The first thing I think you need to know is the timeline for
this. Mailings will start going out on
March 12, so it will begin soon. April 1 is considered Census Day; by that
date, you should have gotten mail that directs you to fill out the census,
unless you get your mail at a post office box.
Whether you fill out your census before, on, or after that day, you
should base your answers on where you live on April 1; if you’re a snowbird,
use the address where you live for more than six months of the year. Between May and July, census workers will
visit the homes of people who have not yet filled out their census another way.
The big change this year is that the census can be done
online. You will get a mailing with a
code that you can use to fill out the form online at the 2020census.gov
website. If you would like to fill out
the census online but you don’t have internet access, you can come to a public
library to use a computer. All four
libraries in Meeker County (Litchfield, Dassel, Grove City, and Cosmos) are
registered to be Questionnaire Assistance Centers, which means that our staff
will have gone through basic training to
help you and that we have public computers available for you to use to
complete your form.
If you don’t feel comfortable filling out your census online,
you have options. You will be able to
request a printed form or a visit from a census employee if you would prefer
that. You will be able to call the
official census number to give your answers over the phone. If you wait a few weeks without filling it
out online, a paper form will automatically be mailed to you (again, only if
you get your mail at home instead of at a PO box). And if you don’t fill it out either online or
by mail, a census worker will visit you in May or later, just like census workers
visited your great-grandparents, if they lived in the United States back
then.
Be careful to check that the website you go to is a .gov
address, so that it’s legitimate. You
will not get an email asking you to fill out the census, so don’t follow links
in any emails that claim to be from the census.
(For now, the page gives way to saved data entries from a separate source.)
-- ==== Sys2Proof/Safety.lean ====
section
/-! DEFINITION. What the statements call safe and ready: canonical memory, the bounds of the logs, and a scalar core that may issue. -/
namespace Sys2Proof.Machine

/-- The canonical form of device memory. -/
def Memory.wf (m : Mem) : Bool := twf memDefault m

/-- Core c may issue an instruction of len bytes at its PC: it executes, no divide's trap waits, its program is not ordered to stop, and every parcel lies in CS
and in its cache (R202, R209, R271, R294). -/
def Ready (c : CoreId) (len : Nat) (s : State) : Prop :=
  s.executes c = true ∧ (s.core c).traps = [] ∧ s.fetchOk c (s.core c).pc len = true ∧ s.holdsCode c (s.core c).pc len = true ∧ s.stopping c.val = none

/-- After an access, core c still runs its instruction: no trap waits, and its program is not ordered to stop. -/
def GoesOn (c : CoreId) (u : State) : Prop := u.alive c = true ∧ (u.core c).traps = [] ∧ u.stopping c.val = none

/-- Only core c changes, by f, and goes on behind an instruction of len bytes. -/
def advance (c : CoreId) (len : Nat) (f : Core → Core) (s : State) : State :=
  s.modCore c (fun k => { f k with pc := k.pc + BitVec.ofNat 32 len, rep := none, started := true })

/-- Only core c changes, by f, and waits for w at its instruction. -/
def waits (c : CoreId) (w : CoreWait) (f : Core → Core) (s : State) : State :=
  s.modCore c (fun k => { f k with run := .waiting w, rep := none, started := true })

/-- A core's SR replaced. -/
def Core.setSr (k : Core) (sr : Word) : Core := { k with sr := sr }

/-- A core's destination and its SR replaced. -/
def Core.put (k : Core) (d : Reg) (r sr : Word) : Core := (k.setReg d r).setSr sr

/-- An exception is taken, and after it a divide's trap that waits (R209, R216). -/
def raised (c : CoreId) (vec sub info : Nat) (pc : Word) (s : State) : State := takeTrap c (takeException c vec sub info pc s)

/-- Nothing stored in staging memory is wrong, and every stack works. -/
def SoundMemory (s : State) : Prop := s.lineErr = [] ∧ ∀ k, (s.stack k).failed = false

/-- A route leads from every stop to every other on every network (R266, R267). -/
def Routed (s : State) : Prop := ∀ n x y, n < 4 → x < 16 → y < 16 → s.noRoute n x y = false

/-- Nothing on the rings meets a later access from a port: the port has no request under way, no wake buffer holds a packet, no line is in a transaction, no probe
is enabled, no segment is being retired, the stop's buckets do not regulate, and every route is there (R262–R264, R267, R269, R271, R272). -/
def QuietFrom (src : Nat × Nat) (s : State) : Prop :=
  (∀ p, p ∈ s.packets → (p.op.isSome = true → (p.sstop.val, p.sport) ≠ src) ∧ p.stage ≠ .held) ∧ s.dirBusy = [] ∧ s.probing = false ∧
    (∀ n, s.cutting n = none) ∧ (∀ dat, (s.bucket src.1 dat).1 = 0) ∧ src.1 < 16 ∧ Routed s
@[inherit_doc QuietFrom] def QuietRings (i : Initiator) (s : State) : Prop := QuietFrom (sourcePort i) s

/-- No packet waits at its source or in a wake buffer, the tags in use are past, and no probe is enabled. -/
def Still (s : State) : Prop := s.probing = false ∧ ∀ p, p ∈ s.packets → p.stage ≠ .waiting ∧ p.stage ≠ .held ∧ p.left = 0 ∧ p.tag < s.nextTag

/-- The tail of packet p can leave its ring, at a port whose domain is ON (R260, R264). -/
def Ejects (p : Packet) (s : State) : Prop := Still s ∧ s.packet p.tag = some p ∧ s.arrives p = true ∧ ∀ d, p.bridge = some d → s.dom d = 0

/-- A route leads back from where request p goes (R267). -/
def Returns (p : Packet) (s : State) : Prop := s.noRoute 1 p.dstop.val p.sstop.val = false

/-- A packet with a cargo is on its way back to the source port of request p (R259, R260). -/
def Back (p : Packet) (c : Cargo) (t : State) : Prop :=
  ∃ r, r ∈ t.packets ∧ r.ref = p.tag ∧ r.cargo = c ∧ r.sstop = p.dstop ∧ r.sport = p.dport ∧ r.dstop = p.sstop ∧ r.dport = p.sport

/-- The n bytes at offset o of a segment lie in staging memory, aligned, where core c reaches it and nothing stored is wrong (R140, R210). -/
def SoundAccess (c : CoreId) (g : Seg) (o : Word) (n : Nat) (s : State) : Prop :=
  let x := (s.core c).seg g
  let a := x.base.toNat + o.toNat
  o.toNat + n ≤ x.lim.toNat ∧ a + n ≤ 0x1000000000 ∧ a % n = 0 ∧ s.isolatedFor (.core c) 0 a = false ∧
    (∀ d, wakes a = some d → s.dom d = 0) ∧ QuietRings (.core c) s ∧ SoundMemory s

/-- A port that caches nothing reads the n bytes of staging memory at a: its routes lead there, their homes are ON, nothing on the rings meets the access, nothing
stored is wrong, and no cache has a line of them alone (R140, R145, R264, R265, R267). -/
def SoundAt (src : Nat × Nat) (a n : Nat) (s : State) : Prop :=
  a + n ≤ stagingEnd ∧ SoundMemory s ∧ QuietFrom src s ∧
    ∀ x, a ≤ x → x < a + n → s.isolatedFrom src 0 x = false ∧ (s.dline (x / 64)).excl = false ∧ ∀ d, wakes x = some d → s.dom d = 0

/-- A state a command reaches. -/
def Reaches (o : Out) (p : State → Prop) : Prop := ∃ t, o = .next t ∧ p t

/-- Only the listed control-register words may differ. -/
def OnlyRegs (as : List Nat) (s t : State) : Prop := { t with creg := s.creg } = s ∧ ∀ a, a ∉ as → t.r32 a = s.r32 a

/-- What a reset of the device leaves (R375): the NVM as it was, staging memory and scratchpads cleared, and the cause. -/
def Restarted (cause : Nat) (s t : State) : Prop :=
  t.fld (cr 1 0) 0 6 = cause ∧ (∀ a, nvmBase ≤ a → t.byte a = s.byte a) ∧ ∀ a, a < nvmBase → t.byte a = memDefault a

/-- A restart whose start-up finds env: held at B1 under TESTMODE (R448); in BOOT under the boot ROM where no image passes (R378); in BOOT with the image of
slot A running where that passes and its firmware hangs (R380). -/
def Restarts (cause : Nat) (env : BootEnv) (s : State) (out : Out) : Prop :=
  let goes : Prop := env.testMode = false ∧ env.otpFault = false ∧ s.lifeField ≤ 1 ∧ s.power.pilotTemp < 100000 ∧ s.boot.railsBad = false
  (env.testMode = true → Reaches out (fun t => Restarted cause s t ∧ t.devState = stPilot ∧ t.boot.held = some env ∧ t.boot.fw = false ∧ ∀ c, t.core c = Core.reset)) ∧
  (goes → s.imageGood 0 = false → s.imageGood 1 = false → Reaches out (fun t => Restarted cause s t ∧ t.devState = stBoot ∧ t.boot.held = none ∧ t.boot.rom = true ∧
    t.boot.fw = false ∧ t.bit (cr 0 0x18) 9 = true ∧ t.bit (cr 0 0x18) 10 = true ∧ ∀ c, t.core c = Core.reset)) ∧
  (goes → env.hang = true → env.stackFail = 0 → s.maps = [] → s.imageGood 0 = true → s.fld (cr 1 0) 7 3 = 0 → Reaches out (fun t => Restarted cause s t ∧
    t.devState = stBoot ∧ t.boot.fw = true ∧ (t.core 5).run = .running ∧ (t.core 5).pc = 0x100 ∧ (t.core 5).cs.base.toNat = nvmBase ∧
    (∀ c, c ≠ 5 → t.core c = Core.reset) ∧ ∀ d, d < 25 → t.dom d = 0))

-- The dictionary

/-- A session of a port that sends frames, which management firmware serves now, the device not being in nap (R427); no report waits to enter the error log. -/
def Hears (x : Session) (s : State) : Prop :=
  (∀ f, x ≠ .mailbox f) ∧ s.served x = true ∧ s.boot.fw = true ∧ s.boot.nap = false ∧ s.errq = none

/-- The same at level 2, in READY, RUN or DEGRADED. -/
def Operator (x : Session) (s : State) : Prop := Hears x s ∧ 2 ≤ s.reqLevel x ∧ stReady ≤ s.devState ∧ s.devState ≤ stDegraded

/-- A message leaves for a session: it is sent, or waits under the ceilings of its port (Table SEC-4). -/
def Sent (x : Session) (m : List Byte) (s t : State) : Prop :=
  t.dict.out = s.dict.out ++ [(x, m)] ∨
    (t.dict.out = s.dict.out ∧ (t.dict.canWait = s.dict.canWait ++ [(x, m)] ∨ t.dict.mgeWait = s.dict.mgeWait ++ [(x, m)]))

/-- The identifier of a response on CAN: of the request's format and priority, service 0x02, to the node that asked, with SEGNO mod 64 where the message has one
(R419, Table DICT-6). -/
def CanReply (m : List Byte) (n : BitVec 7) (f g : CanFrame) : Prop :=
  g.kind = f.kind ∧ g.iso = f.iso ∧ g.ext = f.ext ∧ g.prio = f.prio ∧ g.service = 2 ∧ g.dest = n ∧ g.segment = idSegment m

/-- A response goes to a session, on CAN in the smallest data length that holds it; a request to CAN node 0 has none (R413, R419, R420). -/
def Answered (x : Session) (m : List Byte) (s t : State) : Prop :=
  match x with
  | .can n f => if f.dest = 0 then t.dict.out = s.dict.out ∧ t.dict.canWait = s.dict.canWait else ∃ g, CanReply m n f g ∧ Sent (.can n g) (canData m) s t
  | _ => Sent x m s t

/-- A request is refused with a code: ABORT, and the record of the access-refusal class (R424). -/
def Denied (x : Session) (i sub code : Nat) (s t : State) : Prop :=
  Answered x (hdr 0x7F sub i ++ toBytes 2 code) s t ∧ (tget (konst ErrEntry.zero) t.errLast 1).code.toNat = code

-- The array

/-- Bit k of PE i's field at a (R50). -/
def State.bitAt (s : State) (a : BitVec 12) (k i : Nat) : Bool := (s.plane (at_ a k).toNat).getLsbD i

/-- PE i's n-bit field at a, read as unsigned. -/
def State.fieldAt (s : State) (a : BitVec 12) (n i : Nat) : Nat := (List.range n).foldl (fun v k => v + b2n (s.bitAt a k i) * 2 ^ k) 0

/-- An n-bit value read as signed or unsigned. -/
def readAs (sgn : Bool) (n v : Nat) : Int := if sgn then Int.bmod v (2 ^ n) else v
The Census Bureau will not call you to ask you to fill out the census,
although they may call you to follow up on questions you didn’t answer. Look carefully at the printed form you get to
be sure it’s really the census. And look
at the badge that a census worker is wearing if they visit your home. If you want to confirm that someone who comes
to your door is a local census worker, you can call 800-923-8282 to check.
The Census Bureau will never ask for your Social Security
number, your bank account or credit card numbers, money, or donations. They will not ask anything about your
political views or include information about a political party.
There will not be a long form for the census this year, so you
will not get a long list of detailed questions.
Everyone will get about ten simple questions about their address, the
names of people who live in their home, their relationships to the person
filling it out, their ages, and their race and ethnicity. There is not a citizenship question on the
census, and it is up to you to answer the questions as you choose and even to
skip some, although skipping questions will likely lead to a census employee
following up with you.
The individual information you enter on the census is
protected data. The Census Bureau cannot
share those details with anyone, even other parts of the federal government,
for 72 years. In 72 years, or 172 years,
your descendants may be grateful for the details about you that they can
access. In the meantime, no one can see
it.
I’ve been through several trainings about this year’s
census, and I’ve met with the committee that’s working to get a complete count
of Meeker County. I am not a census
employee, and the rest of the library staff are not either. But we will be glad to help you find the
information you need about the census, even if sometimes that’s just finding
the best way to put you in touch with the experts at the census helpline.
I know it can be scary to share your personal information,
and that it can be intimidating to know how to fill out the census. But it is essential to our community, and you
can fill it out in the way you prefer. Stop
in to talk to me at the library if you have questions. Everyone counts!